Problem
Terraform Enterprise Active/Active secondary nodes fail to start with error: local node not active but active cluster node not found
Prerequisites
- Terraform Enterprise Active/Active deployment
Cause
- Time drift between nodes causes a startup failure as Vault is unable to create a new token and fails to discover other nodes in the cluster. Please check the Docker container logs:
# v202308-1 or older
docker logs tfe-vault
# v202309-1 or newer. NOTE: container name might differ from example
docker exec -it terraform-enterprise-tfe-1 more /var/log/terraform-enterprise/vault.log
# Error message
+ Retrying to create vault token
Error creating token: Error making API request.
URL: POST http://tfe-vault:8200/v1/auth/token/create
Code: 500. Errors:
* local node not active but active cluster node not found
- Check the output of the
vault status
command:# v202308-1 or older
docker exec -it tfe-vault vault status
# v202309-1 or newer. NOTE: container name might differ from example
docker exec -it terraform-enterprise bash -c 'VAULT_ADDR=http://127.0.0.1:8200 vault status'
# outputKey Value --- ----- Seal Type shamir Initialized true Sealed false Total Shares 1 Threshold 1 Version 1.12.3 Build Date 2023-02-02T09:07:27Z Storage Type postgresql Cluster Name vault-cluster-aa3acd6e Cluster ID 16e7772d-8e76-e9d0-4f1c-db1398b86d22 HA Enabled true HA Cluster n/a HA Mode standby Active Node Address <none>
- Check output of the
date
command on all nodes to confirm if time drift has occurred.
Solution
- Fix the time drift. The instructions will be specific to your operating system, but most will have an implementation of the Network Time Protocol (NTP) that will allow you to synchronize your system's clocks.

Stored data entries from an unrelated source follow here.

/-! ### SSI (R421, R422) -/

/-- The number of bits most significant first, decoded from Gray code where asked. -/
def ssiValue (gray : Bool) (l : List Bool) : Nat :=
  (l.foldl (fun (p : Nat × Bool) b =>
    let x := if gray then b != p.2 else b
    (2 * p.1 + b2n x, x)) (0, false)).1
/-- An SSI read fails (R421, R422). -/
def ssiError (e raw : Nat) (s : State) : State := pacedEnc .ssiErr e 0x0903 (raw % 2 ^ 32) 0 (countEnc e .ssiErr s)

/-- SSI_FRAME (R421, R422). -/
def execSsiFrame (e : EncId) (idle : Bool) (bits : List Bool) (t : Nat) (s : State) : Host.Outcome State Fault Refusal :=
  let s := advTo t s
  let v := s.enc e
  .next (if !v.ssi then s
  else if !idle then ssiError e 0 s
  else
    let s := emit (.ssiClock e (v.ssiBits + 1)) s
    let raw := ssiValue false (bits.take v.ssiBits)
    let x := ssiValue v.ssiGray (bits.take v.ssiBits)
    if bits.getD v.ssiBits true then ssiError e raw s
    else match v.ssiLast with
      | none => modEnc e (fun v => { v with ssiLast := some (x, t), count := wrap48 x }) s
      | some (old, at') =>
        let d := toSigned v.ssiBits (x + 2 ^ v.ssiBits - old)
        if 2 ^ (v.ssiBits - 2) < d.natAbs then ssiError e raw s
        else if d = 0 then modEnc e (fun v => { v with ssiLast := some (x, t) }) s
        else modEnc e (fun v =>
          let w := ({ v with ssiLast := some (x, t), count := wrap48 (v.count + d) } : Enc).edge (decide (d < 0)) t
          if w.valid then { w with speed := d * 256000000000 / ((t : Int) - (at' : Int)) } else w) s)

/-! ### Emulation outputs (R423 to R425) -/

/-- ENABLE of output `o` changes (R423). -/
def setEmu (o : Nat) (on : Bool) (s : State) : State :=
  let v := s.emu o
  if on = v.enable then s
  else modEmu o (fun v => { v with
    enable := on, o0 := v.o, phaseAt := s.now
    p0 := match v.source with | some e => (s.enc e).pos | none => v.p0 }) s
/-- The position an output follows: none where it is not to move. -/
def emuTarget (s : State) (v : Emu) : Option Int :=
  v.source.map fun e => v.o0 + Int.fdiv ((v.n : Int) * ((s.enc e).pos - v.p0)) v.m
/-- The direction of the step that output `v` owes now: 0 none. -/
def emuOwes (s : State) (v : Emu) : Int :=
  if !v.enable then 0
  else match emuTarget s v with
    | some x => if v.o < x then 1 else if x < v.o then -1 else 0
    | none => if v.phase + v.rate.natAbs * (s.now - v.phaseAt) < 1000000000 then 0 else if 0 < v.rate then 1 else -1
/-- The output moves one step (R423 to R425). -/
def emuMove (o : Nat) (d : Int) (s : State) : State :=
  let v := s.emu o
  let i := (v.o + d) % 4
  let ab := quadLevels i.toNat
  let z := decide (0 < v.zEvery) && (v.o + d) % (v.zEvery : Int) == 0
  let ph := if v.source.isSome then (v.phase, v.phaseAt)
    else (v.phase + v.rate.natAbs * (s.now - v.phaseAt) - 1000000000, s.now)
  emit (.emu o ab.1 ab.2 z) (modEmu o (fun v => { v with
    o := v.o + d, a := ab.1, b := ab.2, z := z, lastStep := some s.now, phase := ph.1, phaseAt := ph.2 }) s)

/-- EMULATION_STEP (R423 to R425): a step due less than 40 ns after the last one is delayed. -/
def execEmulationStep (o : EncId) (t : Nat) (s : State) : Host.Outcome State Fault Refusal :=
  let s := advTo t s
  let v := s.emu o
  let d := emuOwes s v
  .next (if d = 0 then s
  else
    let soon := match v.lastStep with | some l => decide (s.now < l + 40) | none => false
    let s1 := match v.lastStep with | some l => advTo (l + 40) s | none => s
    emuMove o d (if soon then pacedEnc .emuLag o 0x0904 0 0 s1 else s1))

/-! ### GPIO (R426 to R428) -/

/-- Whether a mode drives the pin (Table 16-2). -/
def PinMode.drives : PinMode → Bool
  | .output | .scheduled => true
  | _ => false
/-- The level that reads back at a pin (Table 16-2). -/
def Pin.reads (v : Pin) : Bool := if v.mode.drives then (if v.openDrain then v.out && v.level else v.out) else v.level
/-- A driven pin takes a level. -/
def setPin (p : Nat) (level : Bool) (s : State) : State := emit (.gpio p level) (modPin p (fun v => { v with out := level }) s)

/-- A capture (R427). -/
def capture (p : Nat) (s : State) : State :=
  let v := s.pin p
  let c := match v.capEnc with | some e => (s.enc e).count | none => 0
  let s1 := countPin p .cap (if v.unread then countPin p .capLost s else s)
  let report := match v.lastReport with | some l => decide (l + 10000 ≤ s.now) | none => true
  let s2 := modPin p (fun w => { w with
    capTime := s.now, capCount := c, unread := true, lastReport := if report then some s.now else w.lastReport }) s1
  if report then raise 0x0905 sevI p (v.capEnc.getD 0xFFFFFFFF) (fromSigned 64 c) [s.ownerOf .gpio p] s2 else s2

- Perform a connectivity test between Vault cluster nodes on port 8201 to ensure proper communication:
# From an Unhealthy node
nc -vz $PRIVATE_IP_OF_HEALTHY_NODE 8201
# From an Unhealthy node use netcat to listen on port 8201
nc -l $PRIVATE_IP_OF_UNHEALTHY_NODE 8201
# From the remaining nodes run
nc -vz $PRIVATE_IP_OF_UNHEALTHY_NODE 8201
# Expected output
Connection to $PRIVATE_IP 8201 port [tcp/*] succeeded! - Stop the Terraform Enterprise application on all nodes and perform a reboot. Begin with the healthy node first. Where the Terraform Enterprise application starts successfully.
# For Replicated deployments
# Healthy node
tfe-admin node-drain
replicatedctl app stop
# Unhealthy node(s)
replicatedctl app stop -f
# For Flexible Deployment Options
# Docker
docker compose down /path/to/docker-compose.yaml
# Podman
podman kube down /path/to/podman_kube.yaml -
Start the Terraform Enterprise app. Begin with the healthy node and check the output of the
date
command to confirm time is in-sync across the nodes. - Continue with the startup process for the remaining nodes.
# For Replicated deployments
replicatedctl app start
# For Flexible Deployment Options
# Docker
docker compose up --detach /path/to/docker-compose.yaml
# Podman
podman play kube /path/to/podman_kube.yaml
Outcome
The Terraform Enterprise application starts successfully on all Active/Active nodes.